The leather-like sheet prepared above was treated in a boiling water bath for 10 minutes to eliminate the polyvinyl alcohol therefrom. The resultant leather-like sheet had a proper flexibility and a relatively high stiffness. That is, the flexural rigidity (flex stiffness) of the leather-like sheet was approximately the same as that of natural cowhide used as shoe leather.

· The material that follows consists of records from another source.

-- ==== Sys2Proof/Machine/Loading.lean ====
section
/-! DEFINITION. The Show Store (chapter 1): records stored in the tables with their effects on the other blocks,
changes of show state, and the load of a show image byte by byte. -/

namespace Sys2Proof.Machine

/-! ### Records and tables -/

/-- R174: a lamp takes its initial mode. -/
def State.initialLamp (s : State) (b : Fin 16) : State :=
  let auto := autoPattern s.store s.engine.scenes s.monitor.house.asserted b
  let mode := (s.store.tables.button b).initialMode
  { s with monitor := { s.monitor with lamps := s.monitor.lamps.set b (s.monitor.lamps[b].setMode mode auto) } }

/-- R174: every lamp takes its initial mode. -/
def State.initialLamps (s : State) : State := (List.finRange 16).foldl State.initialLamp s

/-- The tables are replaced whole. -/
def State.setTables (s : State) (t : Tables) : State := { s with store := { s.store with tables := t } }

/-- R1, R157, R170: every table is set to its empty records. -/
def State.emptyTables (s : State) : State :=
  let emptied := s.setTables Tables.empty
  State.axesRewritten { emptied with monitor := emptied.monitor.defaultLanguages Tables.empty } s fun _ => true

/-- R3, R4: one record is offered to an entry, by TABLE WRITE or by the apply pass; nothing when it is refused. A
stored zone record sets the zone's language (R170), and a stored axis record acts on its axis (R157). -/
def State.storeRecord? (s : State) (table : Fin 14) (i : Nat) (bs : List Byte) : Option State :=
  (s.store.tables.storeEntry? table i bs).map fun t =>
    let stored := s.setTables t
    if table = 10 then
      match index? 12 i with
      | some z => { stored with monitor := stored.monitor.setLanguage z (t.zone z).language }
      | none => stored
    else if table = 12 then stored.axesRewritten s fun a => decide (a.val = i)
    else stored

/-- The effects that a record stored in STANDBY has beyond those of an image record: a scene record (R21), a bed
record (R133) and a button record (R174). -/
def State.recordWritten (s : State) (table : Fin 14) (i : Nat) : State :=
  if table = 0 then
    match index? 64 i with
    | some sc => s.setScene sc (s.engine.scenes[sc].rewritten (s.store.tables.scene sc))
    | none => s
  else if table = 9 then
    match index? 4 i with
    | some b => { s with sound := { s.sound with
        beds := s.sound.beds.set b (s.sound.beds[b].load (s.store.tables.bed b)) } }
    | none => s
  else if table = 11 then
    match index? 32 i with
    | some k => if 16 ≤ k.val then s.initialLamp (Fin.ofNat 16 (k.val - 16)) else s
    | none => s
  else s

/-! ### Changes of show state (R8 to R10, R111, R134, R162) -/

/-- R8: the show state and the two flags. -/
def State.setMode (s : State) (mode : ShowState) (triggers attract : Bool) : State :=
  { s with store := { s.store with mode := mode, triggersOn := triggers, attractOn := attract } }

/-- R111, R112, R116: the attract cycle follows its running condition, which was `was`. -/
def State.attractFollows (s : State) (was : Bool) : State :=
  { s with light := s.light.attractChange s.store.tables s.engine.claims was s.store.attractRunning }

/-- R9, R17: SHOW is entered, with its flags. -/
def State.enterShow (s : State) (triggers attract : Bool) : State :=
  let shown := s.setMode .running triggers attract
  State.attractFollows { shown with sound := shown.sound.startBeds shown.store.tables } s.store.attractRunning

/-- R10: the change from SHOW to STANDBY. -/
def State.showToStandby (s : State) : State :=
  let left := (s.setMode .standby false false).leaveShow
  State.attractFollows { left with sound := left.sound.stopBeds, motion := left.motion.stopAll }
    s.store.attractRunning

/-- R14, R96, R132, R162: entry to LOADING from STANDBY, and the start of the verify pass. -/
def State.beginLoad (s : State) (address : Nat) (goal : LoadGoal) : State :=
  { s with
    store := { s.store with
      mode := .loading, triggersOn := false, attractOn := false, status := .verifying,
      load := some { address := address, goal := goal, pass := .verify, header := [], pos := 0, crc := 0xFFFF,
                     sect := 0, part := [], table := none, entry := 0, left := 0 } }
    light := s.light.enterLoading
    sound := s.sound.enterLoading
    motion := s.motion.stopAll }

/-! ### The end of a load (R17) -/

/-- R17, R21, R133, R170, R174: what the end of every load sets, with the show state already set. -/
def State.loadSettles (s : State) : State :=
  State.initialLamps
    { s with
      engine := s.engine.initialScenes s.store.tables
      sound := s.sound.loadBeds s.store.tables
      monitor := s.monitor.defaultLanguages s.store.tables }

/-- R17: the load is over with a status. -/
def State.endLoad (s : State) (status : LoadStatus) : State :=
  { s with store := { s.store with status := status, load := none } }

/-- R17: failure. -/
def State.loadFails (s : State) (ld : Load) (cause : LoadCause) (sect entry : Option Nat) : State :=
  let ended := (s.emptyTables.endLoad (.failed cause)).raise (.loadFailed cause ld.address sect entry)
  (ended.setMode .standby false false).loadSettles

/-- R13: the section count of the header. -/
def Load.sections (ld : Load) : Nat := get16 ld.header 8

/-- R13: the total length of the header. -/
def Load.total (ld : Load) : Nat := get32 ld.header 4

/-- R17: success. -/
def State.loadSucceeds (s : State) (ld : Load) : State :=
  let ended := (s.endLoad .done).raise (.loadDone ld.address ld.sections)
  match ld.goal with
  | .standby => (ended.setMode .standby false false).loadSettles
  | .running triggers attract =>
    let settled := (ended.setMode .running triggers attract).loadSettles
    State.attractFollows { settled with sound := settled.sound.startBeds settled.store.tables } false

/-! ### The two passes (R15, R16) -/

/-- R13: the CRC-16 of polynomial 0x1021, one bit. -/
def crcBit (crc : BitVec 16) : BitVec 16 := if crc.msb then (crc <<< 1) ^^^ 0x1021 else crc <<< 1

/-- R13: the CRC-16, one byte. -/
def crcByte (crc : BitVec 16) (b : Byte) : BitVec 16 :=
  crcBit (crcBit (crcBit (crcBit (crcBit (crcBit (crcBit (crcBit (crc ^^^ (b.setWidth 16 <<< 8)))))))))

/-- R13: the CRC-16 of a list of bytes. -/
def crc16 (bs : List Byte) : BitVec 16 := bs.foldl crcByte 0xFFFF

/-- R13: the tag of an image. -/
def imageTag : List Byte := [0x4F, 0x44, 0x37, 0x32]

def State.setLoad (s : State) (ld : Load) : State := { s with store := { s.store with load := some ld } }

/-- R16: a section begins at the present offset; its descriptor must lie within the image. -/
def State.beginSection (s : State) (ld : Load) : State :=
  if ld.total < ld.pos + 5 then s.loadFails ld .overrun (some ld.sect) none
  else s.setLoad { ld with part := [], table := none }

/-- R15, R16: the CRC has matched, and the apply pass begins. -/
def State.beginApply (s : State) (ld : Load) : State :=
  let emptied := s.emptyTables
  State.beginSection { emptied with store := { emptied.store with status := .applying } }
    { ld with pass := .apply, pos := Config.headerBytes, sect := 0, part := [], table := none, entry := 0, left := 0 }

/-- R15: the last byte of the image has been read. -/
def State.checkCrc (s : State) (ld : Load) : State :=
  if ld.crc.toNat = get16 ld.header 10 then s.beginApply ld else s.loadFails ld .crc none none

/-- R15: the verify pass takes a byte. -/
def State.verifyByte (s : State) (ld : Load) (b : Byte) : State :=
  if ld.pos < Config.headerBytes then
    let x := { ld with header := ld.header ++ [b], pos := ld.pos + 1 }
    if x.pos = 4 ∧ x.header ≠ imageTag then s.loadFails ld .tag none none
    else if x.pos = 8 ∧ (x.total < 12 ∨ 16777216 < x.address % 16777216 + x.total) then
      s.loadFails ld .length none none
    else if x.pos = 10 ∧ (x.sections = 0 ∨ 32 < x.sections) then s.loadFails ld .count none none
    else if x.pos = 12 ∧ x.total ≤ 12 then s.checkCrc x
    else s.setLoad x
  else
    let x := { ld with crc := crcByte ld.crc b, pos := ld.pos + 1 }
    if x.total ≤ x.pos then s.checkCrc x else s.setLoad x

/-- R16: a section has been written. -/
def State.endSection (s : State) (ld : Load) : State :=
  let next := { ld with sect := ld.sect + 1 }
  if next.sect < ld.sections then s.beginSection next
  else if ld.pos < ld.total then s.loadFails ld .length (some ld.sections) none
  else s.loadSucceeds ld

/-- R16: a section descriptor is complete. -/
def State.takeDescriptor (s : State) (ld : Load) : State :=
  let start := get16 ld.part 1
  let count := get16 ld.part 3
  match index? 14 (byteAt ld.part 0) with
  | none => s.loadFails ld .table (some ld.sect) none
  | some t =>
    if tableEntries t < start + count ∨ ld.total < ld.pos + count * recordSize t then
      s.loadFails ld .overrun (some ld.sect) none
    else if count = 0 then s.endSection ld
    else s.setLoad { ld with part := [], table := some t, entry := start, left := count }

/-- R16: a record is complete. -/
def State.takeRecord (s : State) (ld : Load) (t : Fin 14) : State :=
  match s.storeRecord? t ld.entry ld.part with
  | none => s.loadFails ld .entry (some ld.sect) (some ld.entry)
  | some stored =>
    if ld.left ≤ 1 then stored.endSection ld
    else stored.setLoad { ld with part := [], entry := ld.entry + 1, left := ld.left - 1 }

/-- R16: the apply pass takes a byte. -/
def State.applyByte (s : State) (ld : Load) (b : Byte) : State :=
  let x := { ld with part := ld.part ++ [b], pos := ld.pos + 1 }
  match ld.table with
  | none => if x.part.length < 5 then s.setLoad x else s.takeDescriptor x
  | some t => if x.part.length < recordSize t then s.setLoad x else s.takeRecord x t

/-- R15, R16: the bytes of one image read are taken in order. Bytes beyond the end of the pass that asked for them
are not read (log entry 9). -/
def State.feedImage (pass : LoadPass) : List Byte → State → State
  | [], s => s
  | b :: rest, s =>
    match s.store.load with
    | none => s
    | some ld =>
      if ld.pass = pass then
        State.feedImage pass rest (match pass with
          | .verify => s.verifyByte ld b
          | .apply => s.applyByte ld b)
      else s

/-! ### SOFT RESET (R18) -/

/-- R18: SOFT RESET reinitialises the part. -/
def State.softReset (s : State) : State :=
  let t := s.store.tables
  State.initialLamps
    { s with
      link := { s.link with cursor := Cursor.reset, cause := .softReset }
      store := { s.store with mode := .standby, triggersOn := false, attractOn := false }
      engine := s.engine.softReset t
      light := s.light.softReset t
      sound := s.sound.softReset t
      motion := { s.motion with axes := Vector.ofFn fun a => s.motion.axes[a].softReset s.motion.estop }
      monitor := s.monitor.defaultLanguages t }

end Sys2Proof.Machine
end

After standing in an atmosphere having a temperature of 20° C and a relative humidity of 60% for 24 hours, the leather-like sheet obtained a relative large moisture content of 3.6 mg/cm2.

For comparison, a commercial artificial leather comprising a non-woven fabric consisting of nylon 6 fibers as a substratum sheet, was left standing in the same method as mentioned above. The commercial artificial leather obtained had a small moisture content of 0.6 mg/cm2.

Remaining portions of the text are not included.